Элла ухмыляется и обретает прежнюю бодрость.
– Конечно. Впрочем, я бы посоветовала тебе отойти подальше и не зевать. Молния – она как дикая лошадь. Даже если ты ее обуздал, она всегда пытается вырваться на волю.
Он бросает на меня последний взгляд и чуть заметно улыбается в знак поддержки, а затем отходит в сторону, за пределы выгоревшего круга. Там он плюхается наземь, опершись на руки, и внимательно смотрит.
– А он очень мил. Для принца, – сообщает Элла.
– И для Серебряного, – вставляет Рейф.
Я с некоторым замешательством смотрю на него.
– Разве в Монфоре нет приличных Серебряных?
– Не знаю, не видел, – отвечает он. – Я-то родом из Пьемонта. Флоридец, – пальцами он изображает в воздухе цепь заболоченных островов. – Поступил на службу к Монфору всего два месяца назад.
Я смотрю на Эллу и Тайтона.
– А вы?
Элла отвечает быстро.
– Я из Прерий. Песчаные холмы. Беспокойные места. Моя семья постоянно перебиралась с места на место. В основном мы жили на западе, в горах. Монфор принял нас почти десять лет назад. Там я познакомилась с Тайтоном.
– А я из Монфора, – отвечает тот, как будто это что-то объясняет.
Он не очень разговорчив – возможно, потому что у Эллы слов в избытке. Мы с ней идем к центру «зоны поражения», пока я не оказываюсь прямо под продолжающим развеиваться грозовым облаком.
– Ну, давай посмотрим, с чем мы имеем дело, – говорит она, подталкивая меня на место.
Ветер треплет ей волосы, отбрасывая ярко-синие пряди за плечо. Двигаясь синхронно, мужчины становятся вокруг, так что мы вчетвером образуем квадрат.
– Начнем с малого.
– Почему? Я могу…
Тайтон поднимает глаза.
– Она хочет проверить твой контроль.
Элла кивает.
Я тяжело вздыхаю. Хотя я и рада встрече с товарищами-электрониконами, но чувствую себя непомерно опекаемым ребенком.
– Ладно.
Сложив руки чашей, я призываю молнию, и на пальцах у меня рассыпаются зазубренные фиолетово-белые искры.
– Фиолетовый? – ухмыльнувшись, говорит Рейф. – Мило.
Я с улыбкой окидываю взглядом их неестественно яркие волосы. Синий цвет, зеленый, белый.
– Я не планирую краситься.
Лето в Пьемонте мстительно-жаркое, и только Кэл его выносит. Задыхаясь от усталости и духоты, я пихаю его в бок, пока он не откатывается. Он проделывает это медленно и лениво, почти во сне. И в результате, не рассчитав, сваливается с узкой кровати на твердый пол. Кэл приходит в себя и подскакивает – растрепанный, с торчащими волосами, в чем мать родила.

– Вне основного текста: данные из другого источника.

/-- A decision stands while waiting exchanges are started. -/
theorem promoteAll_decideWith {s : State} {x : ExId} {e : Exch} (he : exch s x = some e) (hr : e.res = none) (r : ExRes) :
    ∃ e', exch (promoteAll (decideWith s x r)) x = some e' ∧ e'.res = some { r with synth := decide (e.st ≠ .remoteComplete) } ∧
      e'.st = e.st := by
  obtain ⟨e1, h1, hr1, hst1⟩ := decideWith_decides he hr r
  obtain ⟨e2, h2, hk⟩ := (restarts_promoteAll _).exchs x e1 h1
  obtain ⟨hr2, hst2⟩ := hk (by rw [hr1]; rfl)
  exact ⟨e2, h2, hr2.trans hr1, hst2.trans hst1⟩

end Sys2Proof.Machine
end

section
/-! The last wait for an ABORT's answer (R264, R306). -/

namespace Sys2Proof.Machine

/-- An undecided exchange whose ABORT has gone out four times ends with ABORT_UNCONFIRMED once ABORT_WAIT has passed; the record shows SYNTH
unless the exchange stands as completed by the far end. -/
theorem abortWaitExpiry_decides {s : State} {x : ExId} {e : Exch} {a : AbortSt} (hon : inService s = true) (he : exch s x = some e)
    (hr : e.res = none) (hab : e.abort = some a) (hterm : e.terminating = false) (hpath : e.path.isSome = true)
    (hdue : a.since + 200 ≤ pip s) (hsends : 4 ≤ a.sends) :
    ∃ u e', exec (.abortWaitExpiry x) s = .next u ∧ exch u x = some e' ∧
      e'.res = some { code := 0x0F, detail := 0, synth := decide (e.st ≠ .remoteComplete) } := by
  obtain ⟨e1, he1, hr1, -⟩ := decideWith_decides he hr { code := Rec.abortUnconfirmed, detail := 0 }
  obtain ⟨-, hkeep⟩ := restarts_promoteAll (modGroup (decide_ s x Rec.abortUnconfirmed 0) e.group
    (fun g => { g with abortUnconfirmed := g.abortUnconfirmed + 1 }))
  obtain ⟨e2, he2, hk⟩ := hkeep x e1 he1
  obtain ⟨hr2, -⟩ := hk (by rw [hr1]; rfl)
  refine ⟨_, e2, ?_, he2, hr2.trans hr1⟩
  change execAbortWaitExpiry x s = _
  rw [execAbortWaitExpiry, whenServing_on hon, he]
  dsimp only
  rw [hab]
  have hnot : ¬ (e.res.isSome ∨ e.terminating ∨ pip s < a.since + abortWait ∨ e.path.isNone) := by
    simp [hr, hterm, abortWait, hdue, Option.isSome_iff_ne_none.mp hpath]
  dsimp only
  rw [if_neg hnot, if_pos hsends]

/-- A READ that stands in REMOTE_COMPLETE with no decision and with an ABORT that has gone out four times. -/
def abortedLate : Exch :=
  { id := { slice := 0, pair := 0, idx := 0#32 }, part := 0, gen := 1, seqNo := 5, opcode := Op.read, flags := 0, group := 0, length := 128
    sgl := 0, sglCount := 1, timeout := 0, remote := 0#64, arg := 0#64, cookie := 1#64, owner := 0, st := .remoteComplete
    path := some 0, abort := some { cause := AbortBy.timeout, sends := 4, since := 0 } }

/-- ABORT_WAIT has passed for it. -/
def lateWait : State :=
  { pins := { resetN := true }
    mode := { mode := 5, base := 5 }
    time := { pip := 200, grain := 20 }
    exchs := [abortedLate] }

theorem lateWait_meets : inService lateWait = true ∧ exch lateWait abortedLate.id = some abortedLate ∧ 0 + 200 ≤ pip lateWait := by
  decide

/-- Refutes O34: the clause on ABORT_UNCONFIRMED asks for SYNTH whatever the exchange's state is. The statement admits an undecided exchange
in REMOTE_COMPLETE, and its record shows no SYNTH, since that state says that a COMPLETE came (R264). -/
theorem not_exchangeExpiries : ¬ Obligations.ExchangeExpiries := by
  intro h
  obtain ⟨hs, he, hdue⟩ := lateWait_meets
  obtain ⟨limits, -⟩ := h
  obtain ⟨-, -, waits⟩ := limits lateWait abortedLate.id abortedLate hs he rfl
  obtain ⟨-, -, last⟩ := waits { cause := AbortBy.timeout, sends := 4, since := 0 } 0 rfl rfl rfl
  obtain ⟨u, e', hu, hx, hres, -⟩ := last hdue (Nat.le_refl 4)
  obtain ⟨v, o, hv, ho, hshown⟩ := abortWaitExpiry_decides hs he rfl rfl rfl rfl hdue (Nat.le_refl 4)
  obtain rfl := Host.Outcome.next.inj (hu.symm.trans hv)
  obtain rfl := Option.some.inj (hx.symm.trans ho)
  rw [hres] at hshown
  exact absurd hshown (by decide)

end Sys2Proof.Machine
end

section
/-! SUPPORT. What an access of an I/O die to memory leaves: all but caches, memory, links, translation and the reports of faults. -/

namespace Sys2Proof.Machine

/-- The state but for what an access to memory may change: cores' replies, caches and memory, stacks and CXL ports, hulls and sleeping
domains, slices' fault counts and cached leaves, engines that wake, reports, and free values. -/
def beyondMemory (s : State) : State :=
  { s with lcores := [], coh := {}, mem := {}, stackTab := [], cxl := [], net := { s.net with hulls := [], domains := [] }
           slices := [], leaves := [], engs := [], faults := {}, free := 0 }

@[simp] theorem beyondMemory_ite {p : Prop} [Decidable p] (s t : State) :
    beyondMemory (if p then s else t) = if p then beyondMemory s else beyondMemory t := apply_ite beyondMemory p s t

/-- For the first of a pair that a `match` has taken apart. -/
theorem beyondMemory_fst {α : Type} {s t : State} {p : State × α} {x : α} (h : p = (t, x)) (hp : beyondMemory p.1 = beyondMemory s) :
    beyondMemory t = beyondMemory s := by subst h; exact hp

/-- For the state that a `match` has found in an option. -/
theorem beyondMemory_some {s t : State} {o : Option State} (h : o = some t) (ho : beyondMemory (o.getD s) = beyondMemory s) :
    beyondMemory t = beyondMemory s := by subst h; exact ho

@[simp] theorem beyondMemory_modLCore (s : State) (c : Nat) (f : LCore → LCore) : beyondMemory (modLCore s c f) = beyondMemory s := by rfl
@[simp] theorem beyondMemory_modStack (s : State) (j : Nat) (f : Stack → Stack) : beyondMemory (modStack s j f) = beyondMemory s := by rfl
@[simp] theorem beyondMemory_modCxl (s : State) (k : Nat) (f : CxlPort → CxlPort) : beyondMemory (modCxl s k f) = beyondMemory s := by rfl
@[simp] theorem beyondMemory_modHull (s : State) (h : Nat) (f : Hull → Hull) : beyondMemory (modHull s h f) = beyondMemory s := by rfl
@[simp] theorem beyondMemory_modCoh (s : State) (f : Coh → Coh) : beyondMemory (modCoh s f) = beyondMemory s := by rfl
@[simp] theorem beyondMemory_modSlice (s : State) (n : Nat) (f : SliceE → SliceE) : beyondMemory (modSlice s n f) = beyondMemory s := by rfl
@[simp] theorem beyondMemory_useFree (s : State) : beyondMemory (useFree s).1 = beyondMemory s := by rfl
@[simp] theorem beyondMemory_report (s : State) (pt detail : Nat) : beyondMemory (report s pt detail) = beyondMemory s := by
  obtain ⟨f, h, -⟩ := report_frame s pt detail
  rw [h]; rfl

/-! ## Caches, homes and the messages between them -/

@[simp] theorem beyondMemory_l1Drop (s : State) (a ln : Nat) : beyondMemory (l1Drop s a ln) = beyondMemory s := by simp [l1Drop]
@[simp] theorem beyondMemory_pickLine (s : State) (l : List Nat) : beyondMemory (pickLine s l).1 = beyondMemory s := by simp [pickLine]

@[simp] theorem beyondMemory_setL2 (s : State) (a ln : Nat) (x : L2Line) : beyondMemory (setL2 s a ln x) = beyondMemory s := by simp [setL2]
@[simp] theorem beyondMemory_setL2St (s : State) (a ln : Nat) (x : L2St) :
    beyondMemory (setL2St s a ln x) = beyondMemory s := by simp [setL2St]
@[simp] theorem beyondMemory_modHome (s : State) (ln : Nat) (f : Home → Home) : beyondMemory (modHome s ln f) = beyondMemory s := by rfl
@[simp] theorem beyondMemory_setHomeSt (s : State) (ln : Nat) (x : HomeSt) : beyondMemory (setHomeSt s ln x) = beyondMemory s := by rfl

@[simp] theorem beyondMemory_domainPacket (s : State) (k : Nat) : beyondMemory (domainPacket s k) = beyondMemory s := by
  unfold domainPacket; dsimp only; (repeat' split) <;> rfl

@[simp] theorem beyondMemory_linePacket (s : State) (ln : Nat) : beyondMemory (linePacket s ln) = beyondMemory s := by
  unfold linePacket; split <;> simp

@[simp] theorem beyondMemory_memWriteLine (s : State) (ln : Nat) (l : Line) : beyondMemory (memWriteLine s ln l) = beyondMemory s := by
  have hu := beyondMemory_linePacket s ln
  unfold memWriteLine; dsimp only; split
  · split
    · simp
    · exact hu
  · split
    · split
      · simp
      · exact hu
    · exact hu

– Клянусь цветами Дома, – буркает он, потирая голову.
Мне его не жаль.
– Если бы ты не настоял, чтобы мы спали в этой расфуфыренной кладовке, никаких проблем бы не было.
Даже здешний потолок, покрытый пестрой штукатуркой, меня угнетает. Единственное открытое окно не рассеивает жару, особенно в середине дня. И страшно подумать, какими тонкими могут оказаться стены. По крайней мере, Кэлу не приходится делить комнату с другими солдатами.
Возвышаясь надо мной, Кэл ворчит:
– Мне нравятся казармы.
Он неуклюже натягивает шорты. Потом на место со щелчком садятся браслеты. Замки у них замысловатые, но эта привычка вошла в плоть и кровь Кэла.
– А тебе не приходится жить в одной комнате с сестрой.
Я сажусь и натягиваю рубашку через голову. Наш полдневный перерыв закончится через несколько минут; скоро меня будут ждать на Грозовом холме.
– Ты прав. Я все никак не могу справиться со своим пунктиком.
«Пунктик» – это, разумеется, травма, которая никак не проходит. Мне снятся ужасные кошмары, если я сплю одна.
Кэл замирает, с полунадетой рубашкой над головой. Он вздрагивает и втягивает воздух сквозь зубы.
– Я не это имел в виду.
Теперь моя очередь отводить глаза. Я тереблю простыни. С военного склада, стиранные столько раз, что они уже почти просвечивают.
– Знаю.
Кровать качается, и пружины скрипят, когда Кэл наклоняется ко мне. Его губы касаются моей макушки.